**What you have to do:**
Within the listing below, how many lines feature the word "legalIn"? Reply with only that number.

==========

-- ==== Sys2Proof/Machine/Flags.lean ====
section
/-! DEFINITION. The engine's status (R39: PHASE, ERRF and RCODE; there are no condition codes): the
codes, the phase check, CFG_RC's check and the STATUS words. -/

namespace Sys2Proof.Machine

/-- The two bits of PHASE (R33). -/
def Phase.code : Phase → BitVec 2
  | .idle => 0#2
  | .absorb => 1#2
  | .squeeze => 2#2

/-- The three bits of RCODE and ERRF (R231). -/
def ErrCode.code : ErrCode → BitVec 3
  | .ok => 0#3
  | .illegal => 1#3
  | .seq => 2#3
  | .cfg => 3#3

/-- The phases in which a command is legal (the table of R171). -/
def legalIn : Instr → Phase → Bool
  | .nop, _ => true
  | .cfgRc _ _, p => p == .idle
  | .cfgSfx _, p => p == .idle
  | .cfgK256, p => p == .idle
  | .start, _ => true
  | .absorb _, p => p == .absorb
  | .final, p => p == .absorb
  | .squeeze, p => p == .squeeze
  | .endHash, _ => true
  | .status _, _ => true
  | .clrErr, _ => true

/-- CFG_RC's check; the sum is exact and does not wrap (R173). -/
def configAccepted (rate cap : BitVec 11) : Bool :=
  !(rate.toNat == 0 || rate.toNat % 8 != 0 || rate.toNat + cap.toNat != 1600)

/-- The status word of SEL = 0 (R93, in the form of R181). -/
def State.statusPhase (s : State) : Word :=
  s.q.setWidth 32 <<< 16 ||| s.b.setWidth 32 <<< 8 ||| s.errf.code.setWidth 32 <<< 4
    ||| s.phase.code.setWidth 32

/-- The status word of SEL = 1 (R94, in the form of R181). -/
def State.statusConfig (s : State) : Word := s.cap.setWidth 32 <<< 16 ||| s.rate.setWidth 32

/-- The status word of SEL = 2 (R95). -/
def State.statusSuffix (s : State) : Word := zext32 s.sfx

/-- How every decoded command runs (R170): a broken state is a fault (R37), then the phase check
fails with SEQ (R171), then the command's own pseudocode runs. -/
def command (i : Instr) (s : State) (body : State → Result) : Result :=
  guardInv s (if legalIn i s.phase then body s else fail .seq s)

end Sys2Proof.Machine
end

==========

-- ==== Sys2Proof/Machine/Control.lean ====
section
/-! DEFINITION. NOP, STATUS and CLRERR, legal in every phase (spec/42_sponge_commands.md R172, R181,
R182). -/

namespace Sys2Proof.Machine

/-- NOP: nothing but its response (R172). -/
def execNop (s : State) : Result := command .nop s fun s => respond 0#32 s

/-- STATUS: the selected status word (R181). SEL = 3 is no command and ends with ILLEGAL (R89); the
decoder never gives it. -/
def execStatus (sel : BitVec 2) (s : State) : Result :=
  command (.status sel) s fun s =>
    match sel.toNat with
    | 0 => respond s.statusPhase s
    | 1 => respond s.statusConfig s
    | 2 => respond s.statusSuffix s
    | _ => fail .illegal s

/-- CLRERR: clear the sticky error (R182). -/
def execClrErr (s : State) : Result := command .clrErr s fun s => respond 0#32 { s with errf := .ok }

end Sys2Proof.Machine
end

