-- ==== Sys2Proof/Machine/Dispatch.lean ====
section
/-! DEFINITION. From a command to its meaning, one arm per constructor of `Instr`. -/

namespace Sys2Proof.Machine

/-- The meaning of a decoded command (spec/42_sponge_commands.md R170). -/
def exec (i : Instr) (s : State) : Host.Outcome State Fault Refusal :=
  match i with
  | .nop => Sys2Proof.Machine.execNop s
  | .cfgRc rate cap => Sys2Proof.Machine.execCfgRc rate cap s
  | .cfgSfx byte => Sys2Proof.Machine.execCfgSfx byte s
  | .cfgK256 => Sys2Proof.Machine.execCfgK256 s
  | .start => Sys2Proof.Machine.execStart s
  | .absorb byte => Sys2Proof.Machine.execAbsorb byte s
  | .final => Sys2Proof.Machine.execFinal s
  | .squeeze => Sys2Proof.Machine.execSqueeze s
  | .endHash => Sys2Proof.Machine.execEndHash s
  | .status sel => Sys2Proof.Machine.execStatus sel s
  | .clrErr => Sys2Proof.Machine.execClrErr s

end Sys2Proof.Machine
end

==========

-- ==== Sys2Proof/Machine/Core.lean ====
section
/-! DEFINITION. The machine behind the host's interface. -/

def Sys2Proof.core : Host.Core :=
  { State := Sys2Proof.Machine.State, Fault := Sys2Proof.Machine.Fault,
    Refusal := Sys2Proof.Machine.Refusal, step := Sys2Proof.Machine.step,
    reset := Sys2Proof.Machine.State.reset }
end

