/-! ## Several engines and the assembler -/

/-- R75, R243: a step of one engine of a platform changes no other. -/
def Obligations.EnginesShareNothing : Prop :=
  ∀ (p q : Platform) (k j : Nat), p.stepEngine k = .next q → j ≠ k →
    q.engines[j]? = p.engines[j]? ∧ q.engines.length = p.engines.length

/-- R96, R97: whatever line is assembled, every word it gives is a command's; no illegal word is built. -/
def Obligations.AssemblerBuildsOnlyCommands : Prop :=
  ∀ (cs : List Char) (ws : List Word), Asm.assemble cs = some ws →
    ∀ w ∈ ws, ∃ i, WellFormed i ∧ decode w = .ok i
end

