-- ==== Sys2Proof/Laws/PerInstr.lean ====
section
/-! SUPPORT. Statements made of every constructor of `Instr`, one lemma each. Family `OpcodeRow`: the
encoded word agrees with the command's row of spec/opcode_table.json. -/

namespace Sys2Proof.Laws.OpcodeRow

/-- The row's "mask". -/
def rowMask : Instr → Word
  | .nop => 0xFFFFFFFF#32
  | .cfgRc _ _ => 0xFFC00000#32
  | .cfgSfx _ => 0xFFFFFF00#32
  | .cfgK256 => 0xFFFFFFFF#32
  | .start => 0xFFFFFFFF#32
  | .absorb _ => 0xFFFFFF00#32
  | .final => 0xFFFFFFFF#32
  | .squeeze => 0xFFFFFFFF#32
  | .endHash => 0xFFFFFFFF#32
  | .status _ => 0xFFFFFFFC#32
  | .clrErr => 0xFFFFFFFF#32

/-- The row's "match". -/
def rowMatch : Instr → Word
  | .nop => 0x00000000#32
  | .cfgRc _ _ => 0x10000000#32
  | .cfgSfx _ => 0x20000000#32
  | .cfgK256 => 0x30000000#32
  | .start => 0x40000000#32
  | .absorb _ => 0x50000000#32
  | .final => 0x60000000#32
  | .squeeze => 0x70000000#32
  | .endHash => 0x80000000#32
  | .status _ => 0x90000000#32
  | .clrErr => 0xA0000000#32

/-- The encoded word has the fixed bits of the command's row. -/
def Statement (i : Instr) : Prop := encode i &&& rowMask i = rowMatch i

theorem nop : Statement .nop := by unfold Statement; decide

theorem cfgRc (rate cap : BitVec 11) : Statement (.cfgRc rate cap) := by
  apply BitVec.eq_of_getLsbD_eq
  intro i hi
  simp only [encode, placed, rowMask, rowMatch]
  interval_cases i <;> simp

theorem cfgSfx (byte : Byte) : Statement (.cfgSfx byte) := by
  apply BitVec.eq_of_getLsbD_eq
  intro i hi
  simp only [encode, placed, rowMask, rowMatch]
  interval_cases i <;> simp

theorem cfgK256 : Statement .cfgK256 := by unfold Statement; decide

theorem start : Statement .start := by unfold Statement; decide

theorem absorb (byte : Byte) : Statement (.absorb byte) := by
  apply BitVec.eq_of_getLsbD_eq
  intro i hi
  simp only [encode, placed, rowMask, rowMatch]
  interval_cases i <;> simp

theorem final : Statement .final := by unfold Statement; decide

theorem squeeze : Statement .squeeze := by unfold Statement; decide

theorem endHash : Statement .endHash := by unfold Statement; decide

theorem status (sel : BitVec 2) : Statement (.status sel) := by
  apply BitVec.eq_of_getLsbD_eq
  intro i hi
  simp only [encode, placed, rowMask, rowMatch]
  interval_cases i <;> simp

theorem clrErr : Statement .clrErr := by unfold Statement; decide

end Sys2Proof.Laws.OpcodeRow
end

==========

**Solution for this problem:**
2